Можно высказать гипотезу, что символическая система (социальная) соответствует специфическому структурированию говорящего субъекта в символическом порядке. Говоря «соответствует», опускается вопрос
Теперь мы в состоянии вернуться к высказанным выше положениям об этой границе субъективности, где объект уже или еще не имеет фиксирующей субъект функции коррелята. Наоборот, трепещущий, завораживающий, угрожающий и опасный объект проявляется здесь как не-бытие: как отвращение, в которое постоянно погружается говорящее существо.

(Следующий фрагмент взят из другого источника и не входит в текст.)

/-! ## Slot and bank words -/

theorem fld_packV_eq (v : VWord) (op : BitVec 8) (o k : Nat) : fld (packV op v) o k =
    fld (v.imm ++ v.rm ++ v.te ++ v.ty ++ bit1 v.pol ++ v.mp ++ bit1 v.me ++ v.xl ++ v.vs3 ++ v.vs2 ++ v.vs1 ++ v.vd ++
      op) o k := rfl

theorem fld_packM_eq (m : MWord) (op : BitVec 8) (o k : Nat) : fld (packM op m) o k =
    fld (m.imm ++ m.rm ++ bit1 m.sp ++ m.sw ++ m.tb ++ m.ta ++ m.xb ++ m.xa ++ m.ms2 ++ m.ms1 ++ m.md ++ m.ad ++ op)
      o k := rfl

theorem fld_packB_eq (b : BWord) (op : BitVec 8) (o k : Nat) : fld (packB op b) o k =
    fld (b.imm ++ b.bs2 ++ b.bs1 ++ b.bd ++ b.ty ++ bit1 b.pr ++ bit1 b.q ++ b.sb ++ b.sa ++ b.sd ++ op) o k := rfl

@[simp] theorem unpackV_packV (v : VWord) (o : BitVec 8) : unpackV (packV o v) = v := by
  simp (disch := decide) only [unpackV, fld_packV_eq, fld_high, fld_low, Nat.reduceSub, fld_all, bit1_eq]

@[simp] theorem unpackM_packM (m : MWord) (o : BitVec 8) : unpackM (packM o m) = m := by
  simp (disch := decide) only [unpackM, fld_packM_eq, fld_high, fld_low, Nat.reduceSub, fld_all, bit1_eq]

@[simp] theorem unpackB_packB (b : BWord) (o : BitVec 8) : unpackB (packB o b) = b := by
  simp (disch := decide) only [unpackB, fld_packB_eq, fld_high, fld_low, Nat.reduceSub, fld_all, bit1_eq]

@[simp] theorem opcode_packV (v : VWord) (o : BitVec 8) : fld (packV o v) 0 8 = o := by
  simp (disch := decide) only [fld_packV_eq, fld_low, fld_all]

@[simp] theorem opcode_packM (m : MWord) (o : BitVec 8) : fld (packM o m) 0 8 = o := by
  simp (disch := decide) only [fld_packM_eq, fld_low, fld_all]

@[simp] theorem opcode_packB (b : BWord) (o : BitVec 8) : fld (packB o b) 0 8 = o := by
  simp (disch := decide) only [fld_packB_eq, fld_low, fld_all]

theorem packV_unpackV (w : BitVec 64) : packV (fld w 0 8) (unpackV w) = w := by
  simp only [packV, unpackV, bit1_fld]
  repeat rw [fld_cat w (by rfl)]
  exact fld_all w

theorem packM_unpackM (w : BitVec 64) : packM (fld w 0 8) (unpackM w) = w := by
  simp only [packM, unpackM, bit1_fld]
  repeat rw [fld_cat w (by rfl)]
  exact fld_all w

theorem packB_unpackB (w : BitVec 64) : packB (fld w 0 8) (unpackB w) = w := by
  simp only [packB, unpackB, bit1_fld]
  repeat rw [fld_cat w (by rfl)]
  exact fld_all w

/-! ## Parcels -/

/-- Bit 0 of a word whose lowest seven bits are a major opcode is clear (03 R68). -/
theorem getLsbD_majorBits {n : Nat} (x : BitVec n) (m : BitVec 6) : (x ++ majorBits m).getLsbD 0 = false := by
  rw [BitVec.getLsbD_append, if_pos (by decide), majorBits, BitVec.getLsbD_append, if_pos (by decide)]
  rfl

theorem decodeEncoded_parcel (w : Parcel) (h : w.getLsbD 0 = false) : decodeEncoded (.parcel w) = decodeScalar w := by
  rw [decodeEncoded, h]; rfl

theorem need_ok {c : Bool} {r : Reject} {i : Instr} (h : c = true) : need c r i = .ok i := if_pos h

theorem fld_packR (f4 : BitVec 4) (f6 : BitVec 6) (b a d : Reg) (m : BitVec 6) (o k : Nat) :
    fld (packR f4 f6 b a d m) o k = fld (f4 ++ f6 ++ b ++ a ++ d ++ majorBits m) o k := rfl

theorem bit0_packR (f4 : BitVec 4) (f6 : BitVec 6) (b a d : Reg) (m : BitVec 6) : (packR f4 f6 b a d m).getLsbD 0 = false :=
  getLsbD_majorBits (f4 ++ f6 ++ b ++ a ++ d) _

Позор, в посвященных ему обрядах, скорее всего, — лишь один из возможных в социальном сообществе институтов отвращения, пронизывающего хрупкую идентичность говорящего существа. В этом смысле, отвращение совпадает с социальным и символическим порядком, как на уровне индивида, так и на уровне коллектива. На этом основании отвращение так же, как и запрет на инцест, — универсальное явление: мы находим его сразу же, как только выстраивается символическое и/или социальное измерение человеческого, и на протяжении всей цивилизации. Но отвращение принимает специфические формы, различные коды в разных «символических системах». Мы попробуем рассмотреть несколько вариантов: позор, пищевой запрет, грех.
Социально-исторические замечания могут быть приняты во вторую очередь. Они позволят понять, почему этот императив разграничения, который субъективно ощущается как отвращение, оставаясь универсальным, разнообразен в пространстве и во времени. Мы придерживаемся, однако, типологического рассуждения. Ритуализированные религией для данного типа тела запреты и специфические для данного субъекта конфликты нам покажутся изоморфными по отношению к запретам и конфликтам той социальной группы, в которой они реализуются. Оставляя в стороне вопрос о главенстве одного над другим (социальное не представляет субъективное точно так же, как и субъективное не представляет социальное), мы скажем, что они подчиняются, и один и другой, одной логике с одной только целью выживания как группы, так и субъекта.
Наше рассуждение коснется области антропологии и антропологического анализа, имея ввиду глубинную психосимволическую организацию: общая логическая детерминированность, которая поддерживает антропологические различия (социальные структуры, правила брака, религиозные обряды) и которая свидетельствует о специфической организации говорящего субъекта, какими бы ни были его исторические проявления. Организация, которую в итоге раскрывают у наших современников психоанализ и семантический анализ. Этот ход, как нам кажется, вписывается в общую линию фрейдистского использования данных антропологии. Он неизбежно немного разочарует эмпирически настроенного этнолога. Он не обходится без популяризации, ядро которой, составленное из повседневности и субъективного опыта той, кто пишет, проецируется на данные, взятые из жизни других культур, не столько для того, чтобы оправдаться, сколько для того, чтобы сделать их ясными с помощью интерпретации, чему они, естественно, сопротивляются.
Изучая более пристально позор, как это делала Мэри Дуглас, можно утверждать следующее. Прежде всего, нечистота — не качество как таковое, но приписывается только тому, что соотносится с границей и представляет собой отброшенный от этой границы объект, другую ее сторону, край [89] .
Вещество, исходящее из этих отверстий (тела), совершенно очевидно, — маргинально. Слюна, кровь, молоко, моча, экскременты, слезы, переходят границу тела […]. Ошибкой будет считать границы тела отличными от других пределов. [90]
89
Une marge — все коннотации, связанные с маргинальностью.
90
Duglas Mary. De la souillure. Paris; Maspero, 1971. P. 137.